When we can, we should support food production and supply that has as little impact on the environment as possible. But does this always mean favouring local made food over imported food?
In that bastion of interventionism and state-molded markets, the UK, there has been much talk about the environmental unfriendliness of imported food. This is because, so the argument goes, food that has to be transported longer distances requires more greenhouse gasses to be emitted in getting it to its final destination due to additional transportation energy that is consumed in the process. As everyone knows, CO2 is the devil and global warming is about to kill us all, so importing food is a bad idea for the planet. Right? And so the answer is put artificial pressure on the market by introducing what is effectively a tariff – an imported food tax to discourage people from buying better or more affordable in the interests of buying domestic products.
I’m not even going to touch the global warming/climate change issue here or even the issue of tariffs in general, I’m just bringing this subject up at all because of a piece I saw today in a fish and chip shop’s copy of the University of Otago magazine. Fish and chip shops being what they are, it’s not a recent issue – October 2007. The story is by Dr Niven Winchester (pictured) of the University’s Department of Economics.
Obviously with a fairly geographically isolated country like New Zealand, which depends as heavily as it does on exports, the prospect of other countries making it harder for our products to be sold there is a troubling one for our economy. But what if this tough talk on imports just amounted to economic redneckery (I claim ownership of that word) dressed up as genuine scientific concern, riding a wave of environmental hysteria?
What Dr Winchester points out is as follows:
Researchers at Lincoln University have … found that, having accounted for CO2 emissions from production and transportation, New Zealand lamb and dairy products supplied to UK supermarkets generate, respectively, around one fourth and one half of the CO2 generated by the supply of UK alternatives.

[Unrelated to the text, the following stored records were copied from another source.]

/-- Every request but a PRICE_WRITE, as its block takes it. -/
theorem State.KeepsPrices.taken {o s : State} (h : o.KeepsPrices s) {i : Instr} (other : ∀ link body, i ≠ .priceWrite link body) :
    o.KeepsPrices (taken i s).1 := by
  have reads {t : State} (same : t = s) : o.KeepsPrices t := same ▸ h
  cases i with
  | load link body => exact Body.take_keeps h fun f => h.takeLoad _ f
  | advance link body => exact Body.take_keeps h fun f => h.takeAdvance _ f
  | query link body => exact Body.take_keeps h fun _ => State.gate_keeps h h
  | endRun link body => exact Body.take_keeps h fun _ => State.gate_keeps h (h.endRun _)
  | delivered link body => exact Body.take_keeps h fun seq => State.gate_keeps h (h.delivered _ _)
  | jam link body => exact Body.take_keeps h fun f => State.gate_keeps h (h.jam _ _ _)
  | clear link body => exact Body.take_keeps h fun _ => State.gate_keeps h (h.clear _)
  | endSession link body => exact Body.take_keeps h fun _ => State.gate_keeps h (h.endSession _)
  | authNotice link body => exact Body.take_keeps h fun f => h.takeAuthNotice f
  | sessionQuery link body => exact reads (Body.take_reads (takeSessionQuery_state · s))
  | poll link body => exact reads (Body.take_reads (takePoll_state · s))
  | captureResult link body => exact Body.take_keeps h fun f => h.takeCaptureResult f
  | acctCreate link body => exact Body.take_keeps h fun f => h.takeAcctCreate f
  | acctUpdate link body => exact Body.take_keeps h fun f => h.takeAcctUpdate f
  | acctRead link body => exact reads (Body.take_reads (takeAcctRead_state · s))
  | acctNext link body => exact reads (Body.take_reads (takeAcctNext_state · s))
  | acctDelete link body => exact Body.take_keeps h fun n => h.takeAcctDelete n
  | priceWrite link body => exact absurd rfl (other link body)
  | priceRead link body => exact reads (Body.take_reads (takePriceRead_state · s))
  | priceSwap link body => exact Body.take_keeps h fun x => h.takePriceSwap x
  | runAbort link body => exact Body.take_keeps h fun x => h.takeRunAbort x
  | captureAbandon link body => exact Body.take_keeps h fun f => h.takeCaptureAbandon f
  | referralFetch link body => exact Body.take_keeps h fun u => h.takeReferralFetch u
  | referralReply link body => exact Body.take_keeps h fun f => h.takeReferralReply f
  | logRead link body => exact reads (Body.take_reads (takeLogRead_state · s))
  | logRelease link body => exact Body.take_keeps h fun seq => h.takeLogRelease seq
  | meterRead link body => exact reads (Body.take_reads (takeMeterRead_state · s))
  | linkStats link body => exact Body.take_keeps h fun f => h.takeLinkStats f
  | stationSetNone link body => exact Body.take_keeps h fun f => h.takeStationSetNone f
  | stationSetEnable link body => exact Body.take_keeps h fun f => h.takeAction f h.enable
  | stationSetDisable link body => exact Body.take_keeps h fun f => h.takeAction f h.disable
  | stationSetHold link body => exact Body.take_keeps h fun f => h.takeAction f h.hold
  | stationSetRelease link body => exact Body.take_keeps h fun f => h.takeAction f h.release
  | stationSetOff link body => exact Body.take_keeps h fun f => h.takeAction f h.turnOff
  | stationRead link body => exact reads (Body.take_reads (takeStationRead_state · s))
  | attnExchange link body => exact Body.take_keeps h fun _ => h.of_same rfl rfl rfl
  | setParam link body => exact Body.take_keeps h fun f => h.takeSetParam f
  | getParam link body => exact reads (Body.take_reads (takeGetParam_state · s))
  | teardown link body => exact Body.take_keeps h fun u => h.takeTeardown u
  | warmReset link body => exact Body.take_keeps h fun u => h.takeWarmReset u
  | captureHead link body => exact reads (Body.take_reads fun _ => rfl)
  | referralList link body => exact reads (Body.take_reads fun _ => rfl)
  | logStatus link body => exact reads (Body.take_reads fun _ => rfl)
  | identify link body => exact reads (Body.take_reads fun _ => rfl)
  | _ => exact h
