-- ==== Sys2Proof/Machine/Composer.lean ====
section
/-! DEFINITION. The Composer, host software: the fixed order in which one screen is drawn (spec/70_reset_and_hazards.md R226).
The spec gives none of its numbers (D31, U20), so every one of them is an argument (log 14). -/
namespace Sys2Proof.Machine

/-- A bar of step 2. -/
structure Bar where
  y : Nat
  h : Nat
  c : Nat
  deriving DecidableEq, Repr

/-- A string placed on the screen (steps 3 to 5). -/
structure Label where
  x : Nat
  y : Nat
  c : Nat
  s : Nat
  text : List Byte
  deriving DecidableEq, Repr

/-- An icon placed on the screen (step 6). -/
structure Picture where
  x : Nat
  y : Nat
  c : Nat
  s : Nat
  a : Nat
  deriving DecidableEq, Repr

/-- Everything the Composer draws on one screen. -/
structure Screen where
  topBar : Bar
  bodyBar : Bar
  footerBar : Bar
  title : Label
  version : Label
  hint : Label
  sourceName : Label
  volumeLabel : Label
  fileIcon : Picture
  arrowIcon : Picture
  driveIcon : Picture
  deriving DecidableEq, Repr

/-- A bar as a command line. -/
def Bar.line (b : Bar) : AsmLine := .fill b.y b.h b.c

/-- A string as a command line. -/
def Label.line (l : Label) : AsmLine := .text l.x l.y l.c l.s l.text

/-- An icon as a command line. -/
def Picture.line (i : Picture) : AsmLine := .icon i.x i.y i.c i.s i.a

/-- The eight steps of R226 for one screen. -/
def composeScreen (v : Screen) : List AsmLine :=
  [.fbinit,
   v.topBar.line, v.bodyBar.line, v.footerBar.line,
   v.title.line, v.version.line,
   v.hint.line,
   v.sourceName.line, v.volumeLabel.line,
   v.fileIcon.line, v.arrowIcon.line, v.driveIcon.line,
   .scanout,
   .fbfree]

end Sys2Proof.Machine
end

As it turns out, if food was carbon taxed, imported food from New Zealand would still be cheaper, and a move to restrict imports and towards food produced int he UK, CO2 emissions would increase and not decrease. Oh dear, our UK greenie friends. Maybe free trade is your friend after all…
Glenn Peoples
Mr Dennis
“Food miles” is an emotive, wishy-washy concept that is torn to shreds whenever someone actually looks into it. I understand it also produces less carbon to grow roses in Kenya and fly them to the UK than to grow them in the UK.
The problem is that most people don’t look at the science, they just get caught up in the slogans.
Dan
When I first started working as a lawyer, I was primarily concerned with environmental law and the hot topics of the time — environmental accounting and “pollution prevention pays”. Environmental accounting was just coming out of its infancy and still was merely a system intended to hijack the language of environmental debate by those who deemed any human activity to be detrimental to the environment. By claiming that the discounted present value of any economic activity was less than the (usually non-discounted) extraordinary environmental damage that would result from that activity over time, the environmental accountants were able to justify a host of energy-saving, soil conservation, air cleaning, and other very expensive technologies and controls that no rational business person would look at twice. But it’s important to remember that the environmental accounting language is rarely, if ever, about the environment. It’s about selling products. The food miles scam Glenn describes is clearly a way to get around trade rules and anti-tariff provisions for the purpose of subsidizing UK farmers.